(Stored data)
****
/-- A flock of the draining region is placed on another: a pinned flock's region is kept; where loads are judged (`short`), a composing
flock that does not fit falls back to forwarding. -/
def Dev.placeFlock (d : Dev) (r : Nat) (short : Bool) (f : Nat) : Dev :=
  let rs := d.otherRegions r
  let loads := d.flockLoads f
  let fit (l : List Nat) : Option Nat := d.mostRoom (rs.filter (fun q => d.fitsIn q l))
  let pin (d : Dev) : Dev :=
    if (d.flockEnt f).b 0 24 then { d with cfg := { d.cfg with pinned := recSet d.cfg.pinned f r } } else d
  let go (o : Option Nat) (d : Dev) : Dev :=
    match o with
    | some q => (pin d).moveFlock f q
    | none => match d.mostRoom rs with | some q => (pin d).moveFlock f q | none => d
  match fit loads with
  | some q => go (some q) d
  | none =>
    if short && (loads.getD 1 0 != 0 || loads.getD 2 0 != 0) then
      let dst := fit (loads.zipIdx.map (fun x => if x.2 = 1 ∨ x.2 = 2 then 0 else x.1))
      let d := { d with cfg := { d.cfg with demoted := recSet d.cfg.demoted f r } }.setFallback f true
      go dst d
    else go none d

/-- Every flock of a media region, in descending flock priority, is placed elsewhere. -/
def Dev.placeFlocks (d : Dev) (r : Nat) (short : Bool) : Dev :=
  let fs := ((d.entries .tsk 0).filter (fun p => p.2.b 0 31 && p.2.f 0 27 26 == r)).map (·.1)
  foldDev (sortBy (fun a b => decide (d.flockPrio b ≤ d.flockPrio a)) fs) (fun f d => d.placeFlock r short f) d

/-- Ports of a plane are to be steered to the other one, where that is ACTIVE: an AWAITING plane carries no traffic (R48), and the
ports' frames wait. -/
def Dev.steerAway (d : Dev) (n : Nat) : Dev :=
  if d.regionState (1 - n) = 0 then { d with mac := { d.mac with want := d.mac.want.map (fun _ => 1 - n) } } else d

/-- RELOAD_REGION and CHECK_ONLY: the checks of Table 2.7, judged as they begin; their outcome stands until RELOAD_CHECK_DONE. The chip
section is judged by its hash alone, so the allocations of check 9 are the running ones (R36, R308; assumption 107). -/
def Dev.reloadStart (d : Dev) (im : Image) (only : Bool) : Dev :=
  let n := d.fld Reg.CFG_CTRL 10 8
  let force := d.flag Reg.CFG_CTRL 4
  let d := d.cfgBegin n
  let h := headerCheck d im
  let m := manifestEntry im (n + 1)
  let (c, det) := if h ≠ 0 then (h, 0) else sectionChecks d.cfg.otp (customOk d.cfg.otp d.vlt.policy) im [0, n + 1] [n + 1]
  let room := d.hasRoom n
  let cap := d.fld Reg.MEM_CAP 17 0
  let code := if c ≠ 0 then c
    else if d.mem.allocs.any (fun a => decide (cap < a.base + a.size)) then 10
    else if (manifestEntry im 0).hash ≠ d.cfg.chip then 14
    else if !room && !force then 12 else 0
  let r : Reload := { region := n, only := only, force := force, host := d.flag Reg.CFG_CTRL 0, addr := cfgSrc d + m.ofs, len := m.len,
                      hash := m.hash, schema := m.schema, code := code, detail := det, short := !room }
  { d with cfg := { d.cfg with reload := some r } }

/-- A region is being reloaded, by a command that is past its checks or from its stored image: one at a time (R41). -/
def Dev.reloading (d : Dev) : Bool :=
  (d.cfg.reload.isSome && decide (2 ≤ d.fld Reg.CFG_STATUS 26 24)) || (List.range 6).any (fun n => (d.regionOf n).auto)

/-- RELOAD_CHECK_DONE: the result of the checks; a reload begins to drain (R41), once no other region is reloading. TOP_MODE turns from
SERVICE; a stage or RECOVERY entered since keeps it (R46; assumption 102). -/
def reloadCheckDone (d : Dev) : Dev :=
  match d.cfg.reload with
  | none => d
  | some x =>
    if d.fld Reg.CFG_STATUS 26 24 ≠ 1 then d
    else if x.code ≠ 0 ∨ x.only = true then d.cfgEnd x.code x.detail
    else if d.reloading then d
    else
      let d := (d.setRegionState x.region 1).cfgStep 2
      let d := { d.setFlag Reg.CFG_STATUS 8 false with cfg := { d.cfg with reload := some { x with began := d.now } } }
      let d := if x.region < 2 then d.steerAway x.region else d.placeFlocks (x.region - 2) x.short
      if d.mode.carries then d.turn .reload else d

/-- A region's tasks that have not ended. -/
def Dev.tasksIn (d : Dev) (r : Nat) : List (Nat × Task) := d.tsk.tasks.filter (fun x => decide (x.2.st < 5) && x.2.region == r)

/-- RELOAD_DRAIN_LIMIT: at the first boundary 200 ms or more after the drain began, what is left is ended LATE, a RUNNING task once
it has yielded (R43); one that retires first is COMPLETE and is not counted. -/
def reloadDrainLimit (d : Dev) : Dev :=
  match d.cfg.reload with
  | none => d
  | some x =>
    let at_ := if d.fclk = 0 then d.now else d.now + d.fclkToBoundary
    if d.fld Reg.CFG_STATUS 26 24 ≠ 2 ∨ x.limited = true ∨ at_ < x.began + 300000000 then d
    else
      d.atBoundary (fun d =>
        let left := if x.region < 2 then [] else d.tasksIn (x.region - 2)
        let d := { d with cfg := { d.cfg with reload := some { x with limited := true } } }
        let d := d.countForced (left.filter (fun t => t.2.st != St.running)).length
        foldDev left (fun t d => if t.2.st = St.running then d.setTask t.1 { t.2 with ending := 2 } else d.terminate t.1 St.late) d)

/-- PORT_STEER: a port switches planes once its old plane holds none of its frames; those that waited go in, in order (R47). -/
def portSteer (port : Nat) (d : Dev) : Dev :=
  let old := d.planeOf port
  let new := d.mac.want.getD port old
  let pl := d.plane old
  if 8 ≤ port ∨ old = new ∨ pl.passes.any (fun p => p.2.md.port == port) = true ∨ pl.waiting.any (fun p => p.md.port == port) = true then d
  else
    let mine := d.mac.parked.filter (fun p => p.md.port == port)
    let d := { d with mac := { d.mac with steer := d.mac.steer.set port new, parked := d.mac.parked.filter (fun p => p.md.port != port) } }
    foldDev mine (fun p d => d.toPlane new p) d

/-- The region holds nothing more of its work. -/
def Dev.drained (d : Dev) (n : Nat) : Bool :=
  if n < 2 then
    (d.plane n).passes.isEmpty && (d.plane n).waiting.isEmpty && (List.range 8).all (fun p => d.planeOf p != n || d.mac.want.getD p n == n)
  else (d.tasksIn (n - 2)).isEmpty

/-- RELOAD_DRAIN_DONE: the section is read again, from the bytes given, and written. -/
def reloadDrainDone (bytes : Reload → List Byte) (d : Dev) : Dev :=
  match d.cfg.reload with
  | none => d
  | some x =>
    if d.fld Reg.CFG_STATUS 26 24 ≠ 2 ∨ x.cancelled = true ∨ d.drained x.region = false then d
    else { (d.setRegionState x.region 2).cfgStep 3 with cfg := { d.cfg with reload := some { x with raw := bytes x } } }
****
# Problem description
The requested lines run from the one with "def reloadDrainDone (bytes" through the last line of the records. Return them exactly.

# Exercise result
def reloadDrainDone (bytes : Reload → List Byte) (d : Dev) : Dev :=
  match d.cfg.reload with
  | none => d
  | some x =>
    if d.fld Reg.CFG_STATUS 26 24 ≠ 2 ∨ x.cancelled = true ∨ d.drained x.region = false then d
    else { (d.setRegionState x.region 2).cfgStep 3 with cfg := { d.cfg with reload := some { x with raw := bytes x } } }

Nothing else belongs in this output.